/-- DRAM_SWEEP: the subchannels of the mask are swept one at a time (R318, R358). One that the memory lacks is a bad
argument, and a second sweep while one runs answers BUSY (log entry 27). -/
def dramSweep (s : State) (src : CmdSource) (tag mask : Nat) : State :=
  let us := (List.range 16).filter (bitOf mask)
  if s.mem.sweep ≠ [] then respond s src 10 tag stBusy 0 []
  else if us.any (subCount s ≤ ·) then respond s src 10 tag stBadArgs 0 []
  else if ¬ memServes s then respond s src 10 tag stNotReady 0 []
  else
    let s := acceptAsync s src 10 tag
    if us = [] then notice s 10 tag stOk else setMem s fun m => { m with sweep := us, sweepTag := tag }

/-- DRAM_SWEEP. -/
def execDramSweep (src : CmdSource) (tag : Word) (mask : BitVec 16) (s : State) : Res :=
  run (fun s => serve s src 10 tag.toNat (leBytes 2 mask.toNat) (dramSweep · src tag.toNat mask.toNat)) s

/-- The widest run of passing points in a scan: its first point and its width; the lowest on a tie. -/
def widestRun (l : List Bool) : Nat × Nat :=
  (l.zipIdx.foldl (fun (a : (Nat × Nat) × (Nat × Nat)) (b, i) =>
    if b then
      let cur := if a.1.2 = 0 then (i, 1) else (a.1.1, a.1.2 + 1)
      (cur, if a.2.2 < cur.2 then cur else a.2)
    else ((0, 0), a.2)) ((0, 0), (0, 0))).2

/-- Centre of a window; for an even width the spec does not say which of the two middle points: free value `k` of the
sweep's says (log entry 1). -/
def windowCentre (s : State) (k : Nat) (w : Nat × Nat) : Nat :=
  w.1 + (w.2 - 1) / 2 + if w.2 % 2 = 0 then (Config.freeValue (s.free + k)).toNat % 2 else 0

/-- The nibble whose window nibble `n` shares: the first of its device for an x8 one (R317). -/
def sweepNibble (s : State) (n : Nat) : Nat := if getF s F.MEM_CONFIG_WIDTH = 8 then n / 2 * 2 else n

/-- The nibble with the narrowest window, the lowest on a tie, and that window. -/
def narrowest (ws : List (Nat × Nat)) : Nat × Nat :=
  let best := ws.zipIdx.foldl (fun (b : Nat × Nat) (w, i) => if w.2 < b.2 then (i, w.2) else b) (0, 64)
  (best.1, min 63 best.2)

/-- The training area of a subchannel holds the last of the sweep's patterns, which no rule states (log entry 1). -/
def trainingFilled (s : State) (u : Nat) : State :=
  let base := regionBase s 5 + regionSize s 5 - 2 ^ 20
  (List.range 16384).foldl (fun s i =>
    let a := base + 64 * i
    if memSub s a = u then
      (List.range 8).foldl (fun s j => freeTaken (dramWrite s (a + 8 * j) (leBytes 8 (freeNext s).toNat))) s
    else s) s

/-- The delay word that an access of `req` to bytes from `a` uses on nibble `n` of its subchannel: TRIAL for the sweep in
the training area of the selected subchannel while TRIAL_EN is set, LIVE otherwise (R317). -/
def accessDelays (s : State) (req a n : Nat) : Word :=
  let u := memSub s a
  if req = 13 ∧ flag s F.MEM_SWEEP_CTRL_TRIAL_EN ∧ getF s F.MEM_SWEEP_CTRL_SEL = u ∧ inTraining s a 1 = true then
    rd s (R.MEM_TRIAL u n)
  else rd s (R.MEM_LIVE u n)

/-- The passing points of nibble `n` in the scans that `f` picks. The two nibbles of an x8 device are set alike, so a point
passes there if it passes for both (R317; DESIGN CHOICE, log entry 27). -/
def sweepPoints (s : State) (f : SweepScan → List Bool) (scans : List SweepScan) (n : Nat) : List Bool :=
  let one (n : Nat) : List Bool := f (scans.getD n ⟨[], []⟩)
  let k := sweepNibble s n
  if getF s F.MEM_CONFIG_WIDTH = 8 then List.zipWith (· && ·) (one k) (one (k + 1)) else one n

/-- The sweep of a subchannel ends with the passing points of each nibble's scans (R318). -/
def sweepEnd (s : State) (u : Nat) (scans : List SweepScan) : State :=
  let rds := (List.range 10).map fun n => widestRun (sweepPoints s (·.rd) scans n)
  let wrs := (List.range 10).map fun n => widestRun (sweepPoints s (·.wr) scans n)
  let r := narrowest rds
  let w := narrowest wrs
  let s := trainingFilled s u
  let s := setF (setF s (F.MEM_SWEEP_RESULT_RD_NIBBLE u) r.1) (F.MEM_SWEEP_RESULT_RD_WIDTH u) r.2
  let s := setF (setF s (F.MEM_SWEEP_RESULT_WR_NIBBLE u) w.1) (F.MEM_SWEEP_RESULT_WR_WIDTH u) w.2
  if r.2 < 16 ∨ w.2 < 16 then fault (setF s (F.MEM_STATE_SWEEP_FAIL u) 1) 7
  else
    let s := (List.range 10).foldl (fun s n =>
      let k := sweepNibble s n
      let s := setF s (F.MEM_TRIAL_RD_DQ u n) (windowCentre s (2 * k) (rds.getD n (0, 0)))
      setF s (F.MEM_TRIAL_WR_DQ u n) (windowCentre s (2 * k + 1) (wrs.getD n (0, 0)))) s
    let s := { s with free := s.free + 20 }
    let s := setF s (F.MEM_STATE_SWEEP_FAIL u) 0
    (List.range 10).foldl (fun s n => wr s (R.MEM_LIVE u n) (rd s (R.MEM_TRIAL u n))) (leaveSelfRefresh s u)

/-- INIT of `MEM_CTRL`: the fill begins. -/
def memInit (s : State) : State :=
  if memServes s then setF (setF s F.MEM_STATUS_INIT_BUSY 1) F.MEM_STATUS_INIT_DONE 0 else s

/-- DRAM_SWEEP_COMPLETE: the sweep of the next subchannel ends; after the last the notice follows, or at start-up INIT. It is
suspended during panic, and while THROTTLE is set (R311, R318, R319, R456). -/
def execDramSweepComplete (scans : List SweepScan) (s : State) : Res :=
  run (fun s =>
    match s.mem.sweep with
    | [] => s
    | u :: rest =>
      if panicOn s ∨ flag s F.PWR_STATUS_THROTTLE then s
      else
        let s := setMem (sweepEnd s u scans) fun m => { m with sweep := rest }
        if rest ≠ [] then s
        else if s.mem.starting then memInit (setMem s fun m => { m with starting := false })
        else notice s 10 s.mem.sweepTag stOk) s

/-! ## Start-up (R298, R299, R319) -/

/-- A module within the limits (R298): rated at 6,400 MT/s or faster, EC8, 16 Gbit devices, and one of the three makes. -/
def dimmOk (d : Dimm) : Bool :=
  d.rdimm && 6400 ≤ d.rate && d.ecc8 && d.gbit == 16 &&
    ((d.gib == 16 && d.ranks == 1 && d.width == 8) || (d.gib == 32 && d.ranks == 2 && d.width == 8) ||
      (d.gib == 32 && d.ranks == 1 && d.width == 4))

/-- Channels 4 to 7 are populated at all. -/
def dimmsEight (ds : List (List Dimm)) : Bool := (ds.drop 4).any (· != [])

/-- The channels refused: not exactly one DIMM, one outside the limits, or one that differs from that of channel 0; and
four DIMMs of 32 GiB, a capacity that does not exist (R298, R299). -/
def dimmsRefused (ds : List (List Dimm)) : List Nat :=
  (List.range (if dimmsEight ds then 8 else 4)).filter fun c =>
    match ds.getD c [] with
    | [d] => !dimmOk d || ds.getD c [] != ds.getD 0 [] || (!dimmsEight ds && d.gib != 16)
    | _ => true

/-- Step 2 of the start-up of memory that is not refused: the timings, which for the devices of R298 are the reset values; the
CA delays that training finds, which no rule states (log entry 1); EN; and the sweep of every subchannel, after which INIT
follows as step 3 (R298, R319; log entry 27). -/
def memStart (s : State) : State :=
  let s := [R.MEM_T_0, R.MEM_T_1, R.MEM_T_2].foldl (fun s a => wr s a (resetWord a)) s
  let s := (List.range (subCount s)).foldl (fun s u =>
    freeTaken (wr s (R.MEM_CA u) ((freeNext s).setWidth 32 &&& 0x03FF03FF))) s
  setMem (setF s F.MEM_CTRL_EN 1) fun m => { m with sweep := List.range (subCount s), starting := true }

/-- The supervisor reads every DIMM's SPD with PD_25 and PD_26 on, writes `MEM_CONFIG`, 0 where it refuses the memory, and
starts the memory that it does not refuse (R298, R319). -/
def spdRead (s : State) : State :=
  match s.pwr.dimms with
  | none => s
  | some ds =>
    let refused := dimmsRefused ds
    let channels := if dimmsEight ds then 8 else 4
    let s := { s with arch := { s.arch with dimmRefused := refused != [], refusedChannels := refused } }
    let word := match ds.getD 0 [] with
      | d :: _ => channels * d.gib * 2 ^ 16 + channels * 2 ^ 8 + d.ranks * 2 ^ 4 + d.width
      | [] => 0
    let s := refreshLevels (setR s R.MEM_CONFIG (if refused = [] then word else 0))
    if refused = [] then memStart s else s

/-- MEM_INIT. -/
def execMemInit (s : State) : Res := run memInit s

/-- MEM_INIT_DONE: the whole capacity holds zeros with valid check bytes; every line is written, so no write-back is left
(R308). -/
def execMemInitDone (s : State) : Res :=
  run (fun s =>
    if flag s F.MEM_STATUS_INIT_BUSY then
      setF (setF { s with dram := [], badWords := [], ueSynd := [], mem := { s.mem with scrubQueue := [] } } F.MEM_STATUS_INIT_BUSY 0) F.MEM_STATUS_INIT_DONE 1
    else s) s

end Sys2Proof.Machine
end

*****

Which lines above hold the string "stOk"? Show each of them.

## Response to the task
    if us = [] then notice s 10 tag stOk else setMem s fun m => { m with sweep := us, sweepTag := tag }
        else notice s 10 s.mem.sweepTag stOk) s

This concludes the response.